- **EXERCISE PROMPT**: Return only the number of lines in the material below holding the string "replies".

- **RECORDS**:
-- ==== Sys2Proof/Machine/Take.lean ====
section
/-! DEFINITION. Taking one POSTED cell (R178, R179) with the action of its owner. -/

namespace Sys2Proof.Machine

/-- R179, steps 1 and 2 for one cell: its free record takes the command, and TAKEN is written. -/
def takeRecord (cell : Fin 16) (tag : Half) (cmd : BoardCmd) (s : State) : State :=
  let s := { s with wc := { s.wc with records := s.wc.records.set cell (some { cmd := cmd, tag := tag }) } }
  if windowOn s then issueItems [writeItem s .plain false (cellOffset cell) [2]] s else s

/-- What an owner's answer makes of the cell: an immediate result goes into the record (R180). -/
def settleReply (cell : Fin 16) (x : State × Reply) : State :=
  match x with
  | (t, .long) => t
  | (t, .result r) => finishCell cell r t

/-- R179, steps 1 to 3 for one cell, with the action of the owner. A record that holds leaves the cell alone (R178). -/
def takeAs (cell : Fin 16) (tag : Half) (cmd : BoardCmd) (act : State → State × Reply) (s : State) : State :=
  match s.wc.records[cell] with
  | some _ => s
  | none => settleReply cell (act (takeRecord cell tag cmd s))

end Sys2Proof.Machine
end

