-- ==== Sys2Proof/Machine/DriveLine.lean ====
section
/-! DEFINITION. The Drive Line Controller (chapter 3): the exchange timetable, telegrams, replies, fault detection, SYNC, and
the commands on channel records. -/

namespace Sys2Proof.Machine

/-! ### The timetable (R49, R52) -/

/-- R52: the telegram history of a channel that is not FREE moves back at a compute event. -/
def Channel.shiftHistory (c : Channel) : Channel :=
  if c.state = .free then c else { c with hist2 := c.hist1, hist1 := c.hist0, hist0 := .notSent }

/-- The values a slot's SETPOINT carries, from the channel record as the GU left it (R47). -/
def slotOf (s : State) (i : Fin 12) (start : Int) : DriveSlot :=
  let c := s.gu.channels[i]
  let x := c.sect.map fun j => s.gu.sections[j]
  { channel := i, start := start, address := c.address.getD 0, setpoint := c.s, feedforward := c.feedforward,
    engaged := x.any fun x => decide (x.state = .engaged), inSync := c.inSync x, limit := (x.map (·.torqueLimit)).getD 0 }

/-- The channel is LATE in this cycle (R49, R51). DESIGN CHOICE (log entry 70): that holds also of a channel that ASSIGN_CHANNEL
made FREE while its slot was due or open, whose FREE record then carries the mark and the history entry. -/
def markLate (i : Fin 12) (s : State) : State :=
  modChannel i (fun c => { c with late := true, hist0 := .notSent })
    { s with dlc := { s.dlc with late := s.dlc.late + 1 } }

/-- The channels from list position `k` on get their slots, or are LATE where the slot does not end by `issue` (R49). -/
def layOut (t0 issue : Int) : Nat → List (Fin 12) → State → State
  | _, [], s => s
  | k, i :: rest, s =>
    let start := t0 + (k : Int) * 12000
    let s :=
      if start + 12000 ≤ issue then
        modChannel i (fun c => { c with late := false })
          { s with dlc := { s.dlc with slots := s.dlc.slots ++ [slotOf s i start] } }
      else markLate i s
    layOut t0 issue (k + 1) rest s

/-- R51: the moment at which a waiting SYNC goes out, where `free` is that from which the line is idle for 20 bit times. -/
def syncMoment (now free : Int) (p : PendingSync) : Int := max now (min free (p.since + 5000))

/-- R44, R51: the moment from which the part's own telegrams leave the line idle for 20 bit times. A SYNC that waits is one of
them: it goes out first, takes 1.2 µs and is followed by the idle. -/
def ownFree (now free : Int) (d : DriveLine) : Int :=
  match d.sync with
  | none => d.lineFree
  | some p => max d.lineFree (syncMoment now (max d.lineFree free) p + 1600)

/-- R49 and R51: the start of the timetable, and whether it comes on a line still busy after 5 µs. DESIGN CHOICE (log entry 69):
"sends regardless" holds against other talkers alone, so that the part's own telegram is waited for beyond the 5 µs. -/
def timetableStart (now own lineFree : Int) : Int × Bool :=
  let free := max own lineFree
  if free ≤ now then (now, false)
  else if free ≤ now + 5000 then (free, false)
  else
    let t := max (now + 5000) own
    (t, decide (t < free))

/-- R49: the channels that get a slot, in order. -/
def slotOrder (s : State) : List (Fin 12) := (indices 12).filter fun i => decide (s.gu.channels[i].state ≠ .free)

/-- R49: the timetable of a cycle; `lineFree` is the moment from which the line has been idle for 20 bit times but for a SYNC
that waits (log entry 35). -/
def drawTimetable (lineFree : Time) (s : State) : State :=
  if s.ct.nodeState = .config then s
  else
    let s := mapChannels (fun _ c => c.shiftHistory) { s with dlc := { s.dlc with slots := [] } }
    let begin := timetableStart (nowOf s) (ownFree (nowOf s) lineFree.toNat s.dlc) lineFree.toNat
    let s := { s with dlc := { s.dlc with busyStart := begin.2 } }
    layOut begin.1 (s.ct.start + 1000 * (s.ct.pIs : Int)) 0 (slotOrder s) s

/-! ### Exchanges (R48, R50) -/

/-- R48: the torque enable flag at the moment a channel's telegram begins. -/
def torqueEnable (s : State) (c : Channel) : Bool :=
  decide (c.state = .active) && decide (effLevel s ≠ .cut) && decide (s.ct.nodeState ≠ .passive)

/-- R50: a slot's SETPOINT begins at `t`. A timetable that starts on a line still busy counts here (R51, R59). -/
def sendSetpoint (t : Int) (d : DriveSlot) (s : State) : State :=
  let tq := torqueEnable s s.gu.channels[d.channel]
  modChannel d.channel (fun c => { c with hist0 := if tq then .withTorque else .withoutTorque })
    { s with dlc := { s.dlc with
        slots := s.dlc.slots.drop 1
        busyStart := false
        contention := if s.dlc.busyStart then s.dlc.contention + 1 else s.dlc.contention
        begun := t
        exchange := some { slot := d, start := t, torque := tq }
        telegram := setpointBytes d tq s.ct.n
        driveUntil := t + 4800
        lineFree := t + 5200
        sent := s.dlc.sent + 1 } }

/-- R44: when a slot's SETPOINT begins: at the slot's start, and not before the line is idle for 20 bit times after the part's own
telegrams and the replies it took (log entry 69). -/
def slotBegins (s : State) (d : DriveSlot) : Int := max d.start s.dlc.lineFree

/-- SETPOINT (R50). No slot begins before a SYNC that waits (R44, R51). -/
def execSetpoint (now : Time) (s : State) : Outcome :=
  let s := advance now s
  .next <|
    match s.dlc.slots, s.dlc.exchange, s.dlc.sync with
    | d :: _, none, none => if slotBegins s d ≤ (nowOf s : Int) then sendSetpoint (slotBegins s d) d s else s
    | _, _, _ => s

- **TASK ANSWER**: 2